(Beginning of Exercise materials)
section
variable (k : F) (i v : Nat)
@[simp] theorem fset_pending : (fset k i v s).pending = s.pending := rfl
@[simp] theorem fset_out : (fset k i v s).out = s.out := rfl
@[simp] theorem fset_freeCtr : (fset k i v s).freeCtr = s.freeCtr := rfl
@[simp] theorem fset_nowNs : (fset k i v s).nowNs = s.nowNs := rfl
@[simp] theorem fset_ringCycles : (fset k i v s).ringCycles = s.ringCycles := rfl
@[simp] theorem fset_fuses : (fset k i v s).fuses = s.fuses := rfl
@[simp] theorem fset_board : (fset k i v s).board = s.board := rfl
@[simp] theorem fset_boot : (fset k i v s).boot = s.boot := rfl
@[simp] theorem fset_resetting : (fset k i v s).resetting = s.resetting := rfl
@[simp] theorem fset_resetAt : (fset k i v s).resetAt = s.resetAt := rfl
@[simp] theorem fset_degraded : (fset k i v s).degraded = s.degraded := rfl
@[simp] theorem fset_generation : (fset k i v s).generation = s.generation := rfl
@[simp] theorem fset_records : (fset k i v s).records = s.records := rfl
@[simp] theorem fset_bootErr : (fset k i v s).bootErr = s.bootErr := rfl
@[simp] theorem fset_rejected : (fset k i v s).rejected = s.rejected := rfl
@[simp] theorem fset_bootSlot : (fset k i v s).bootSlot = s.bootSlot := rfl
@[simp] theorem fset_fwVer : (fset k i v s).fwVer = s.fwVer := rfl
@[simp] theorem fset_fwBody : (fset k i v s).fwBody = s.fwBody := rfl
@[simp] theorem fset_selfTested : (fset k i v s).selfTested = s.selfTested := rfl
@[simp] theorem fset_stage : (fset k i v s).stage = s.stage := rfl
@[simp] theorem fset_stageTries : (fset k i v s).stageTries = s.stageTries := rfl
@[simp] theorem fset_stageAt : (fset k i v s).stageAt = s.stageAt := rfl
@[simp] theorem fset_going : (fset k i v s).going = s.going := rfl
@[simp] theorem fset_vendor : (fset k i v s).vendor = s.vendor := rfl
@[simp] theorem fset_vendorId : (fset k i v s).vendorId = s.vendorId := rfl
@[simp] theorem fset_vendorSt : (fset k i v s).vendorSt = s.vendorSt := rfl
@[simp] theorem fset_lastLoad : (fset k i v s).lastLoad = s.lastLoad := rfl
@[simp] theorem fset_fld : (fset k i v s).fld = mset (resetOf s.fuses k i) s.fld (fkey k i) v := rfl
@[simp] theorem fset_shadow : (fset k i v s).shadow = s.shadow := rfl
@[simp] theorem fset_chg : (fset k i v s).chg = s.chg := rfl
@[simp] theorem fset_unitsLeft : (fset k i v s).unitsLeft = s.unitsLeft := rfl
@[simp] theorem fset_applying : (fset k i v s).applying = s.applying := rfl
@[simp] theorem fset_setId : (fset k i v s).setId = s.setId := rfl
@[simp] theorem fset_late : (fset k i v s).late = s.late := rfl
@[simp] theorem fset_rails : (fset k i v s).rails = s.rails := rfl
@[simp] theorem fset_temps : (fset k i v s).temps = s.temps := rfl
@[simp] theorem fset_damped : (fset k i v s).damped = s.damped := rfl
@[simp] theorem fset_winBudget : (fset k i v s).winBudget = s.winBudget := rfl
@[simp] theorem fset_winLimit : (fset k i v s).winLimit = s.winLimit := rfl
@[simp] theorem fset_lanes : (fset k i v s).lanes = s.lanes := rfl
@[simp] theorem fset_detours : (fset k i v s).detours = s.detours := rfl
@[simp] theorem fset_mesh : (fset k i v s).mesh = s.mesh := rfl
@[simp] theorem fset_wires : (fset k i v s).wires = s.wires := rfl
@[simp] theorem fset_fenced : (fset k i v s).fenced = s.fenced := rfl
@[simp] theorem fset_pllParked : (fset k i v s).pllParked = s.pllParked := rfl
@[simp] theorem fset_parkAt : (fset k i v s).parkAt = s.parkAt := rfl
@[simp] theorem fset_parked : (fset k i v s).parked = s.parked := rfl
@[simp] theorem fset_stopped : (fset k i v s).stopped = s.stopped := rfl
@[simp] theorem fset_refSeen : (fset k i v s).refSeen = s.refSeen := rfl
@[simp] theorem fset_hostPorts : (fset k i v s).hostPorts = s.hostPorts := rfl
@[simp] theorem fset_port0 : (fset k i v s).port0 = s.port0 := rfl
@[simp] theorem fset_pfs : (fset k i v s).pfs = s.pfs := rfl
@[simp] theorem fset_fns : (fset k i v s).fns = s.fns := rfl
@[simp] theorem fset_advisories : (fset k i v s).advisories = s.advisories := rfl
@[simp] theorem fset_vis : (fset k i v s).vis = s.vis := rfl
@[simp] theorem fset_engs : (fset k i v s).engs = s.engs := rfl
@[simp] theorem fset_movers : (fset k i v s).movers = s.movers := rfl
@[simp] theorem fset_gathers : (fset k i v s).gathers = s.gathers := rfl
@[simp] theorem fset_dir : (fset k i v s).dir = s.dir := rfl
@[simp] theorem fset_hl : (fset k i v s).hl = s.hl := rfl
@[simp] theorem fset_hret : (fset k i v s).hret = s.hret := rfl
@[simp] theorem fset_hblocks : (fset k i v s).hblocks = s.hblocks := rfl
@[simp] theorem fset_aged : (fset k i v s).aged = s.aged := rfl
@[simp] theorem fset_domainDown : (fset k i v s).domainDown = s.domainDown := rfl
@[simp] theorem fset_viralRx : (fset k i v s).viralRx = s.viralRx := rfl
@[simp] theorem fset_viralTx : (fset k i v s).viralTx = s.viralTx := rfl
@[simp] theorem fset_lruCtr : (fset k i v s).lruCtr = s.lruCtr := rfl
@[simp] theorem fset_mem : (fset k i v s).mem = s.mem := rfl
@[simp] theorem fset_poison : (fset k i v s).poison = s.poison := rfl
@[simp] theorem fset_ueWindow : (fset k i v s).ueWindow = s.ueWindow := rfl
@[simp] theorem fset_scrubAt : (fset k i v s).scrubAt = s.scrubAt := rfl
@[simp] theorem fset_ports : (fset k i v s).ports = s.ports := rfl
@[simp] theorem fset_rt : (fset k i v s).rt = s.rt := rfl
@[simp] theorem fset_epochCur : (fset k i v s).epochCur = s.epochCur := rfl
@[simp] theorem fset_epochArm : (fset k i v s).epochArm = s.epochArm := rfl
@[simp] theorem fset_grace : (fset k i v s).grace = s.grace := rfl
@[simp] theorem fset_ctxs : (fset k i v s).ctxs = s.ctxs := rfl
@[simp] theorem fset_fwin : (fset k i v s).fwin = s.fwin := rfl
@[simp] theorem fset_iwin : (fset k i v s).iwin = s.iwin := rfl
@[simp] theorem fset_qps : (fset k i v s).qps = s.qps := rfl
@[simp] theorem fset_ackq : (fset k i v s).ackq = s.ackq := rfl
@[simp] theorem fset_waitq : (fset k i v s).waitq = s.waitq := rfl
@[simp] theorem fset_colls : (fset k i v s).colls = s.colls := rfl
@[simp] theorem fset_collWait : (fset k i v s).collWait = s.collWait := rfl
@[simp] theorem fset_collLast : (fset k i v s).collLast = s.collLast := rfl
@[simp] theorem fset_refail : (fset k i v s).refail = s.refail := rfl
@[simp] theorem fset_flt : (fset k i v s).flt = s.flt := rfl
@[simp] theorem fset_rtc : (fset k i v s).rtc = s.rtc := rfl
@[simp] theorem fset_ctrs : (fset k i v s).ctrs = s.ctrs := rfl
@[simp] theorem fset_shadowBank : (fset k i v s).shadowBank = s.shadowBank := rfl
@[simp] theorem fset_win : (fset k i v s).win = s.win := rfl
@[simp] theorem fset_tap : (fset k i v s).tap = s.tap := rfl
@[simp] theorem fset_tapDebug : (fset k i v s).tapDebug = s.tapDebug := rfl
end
(End of Exercise materials)
▸ **Problem to work on**
Return exactly, and only, the lines above starting at the line that contains "s.stageTries := rfl" and ending at the line that contains "s.hostPorts := rfl".

▸ **Exercise answer**
@[simp] theorem fset_stageTries : (fset k i v s).stageTries = s.stageTries := rfl
@[simp] theorem fset_stageAt : (fset k i v s).stageAt = s.stageAt := rfl
@[simp] theorem fset_going : (fset k i v s).going = s.going := rfl
@[simp] theorem fset_vendor : (fset k i v s).vendor = s.vendor := rfl
@[simp] theorem fset_vendorId : (fset k i v s).vendorId = s.vendorId := rfl
@[simp] theorem fset_vendorSt : (fset k i v s).vendorSt = s.vendorSt := rfl
@[simp] theorem fset_lastLoad : (fset k i v s).lastLoad = s.lastLoad := rfl
@[simp] theorem fset_fld : (fset k i v s).fld = mset (resetOf s.fuses k i) s.fld (fkey k i) v := rfl
@[simp] theorem fset_shadow : (fset k i v s).shadow = s.shadow := rfl
@[simp] theorem fset_chg : (fset k i v s).chg = s.chg := rfl
@[simp] theorem fset_unitsLeft : (fset k i v s).unitsLeft = s.unitsLeft := rfl
@[simp] theorem fset_applying : (fset k i v s).applying = s.applying := rfl
@[simp] theorem fset_setId : (fset k i v s).setId = s.setId := rfl
@[simp] theorem fset_late : (fset k i v s).late = s.late := rfl
@[simp] theorem fset_rails : (fset k i v s).rails = s.rails := rfl
@[simp] theorem fset_temps : (fset k i v s).temps = s.temps := rfl
@[simp] theorem fset_damped : (fset k i v s).damped = s.damped := rfl
@[simp] theorem fset_winBudget : (fset k i v s).winBudget = s.winBudget := rfl
@[simp] theorem fset_winLimit : (fset k i v s).winLimit = s.winLimit := rfl
@[simp] theorem fset_lanes : (fset k i v s).lanes = s.lanes := rfl
@[simp] theorem fset_detours : (fset k i v s).detours = s.detours := rfl
@[simp] theorem fset_mesh : (fset k i v s).mesh = s.mesh := rfl
@[simp] theorem fset_wires : (fset k i v s).wires = s.wires := rfl
@[simp] theorem fset_fenced : (fset k i v s).fenced = s.fenced := rfl
@[simp] theorem fset_pllParked : (fset k i v s).pllParked = s.pllParked := rfl
@[simp] theorem fset_parkAt : (fset k i v s).parkAt = s.parkAt := rfl
@[simp] theorem fset_parked : (fset k i v s).parked = s.parked := rfl
@[simp] theorem fset_stopped : (fset k i v s).stopped = s.stopped := rfl
@[simp] theorem fset_refSeen : (fset k i v s).refSeen = s.refSeen := rfl
@[simp] theorem fset_hostPorts : (fset k i v s).hostPorts = s.hostPorts := rfl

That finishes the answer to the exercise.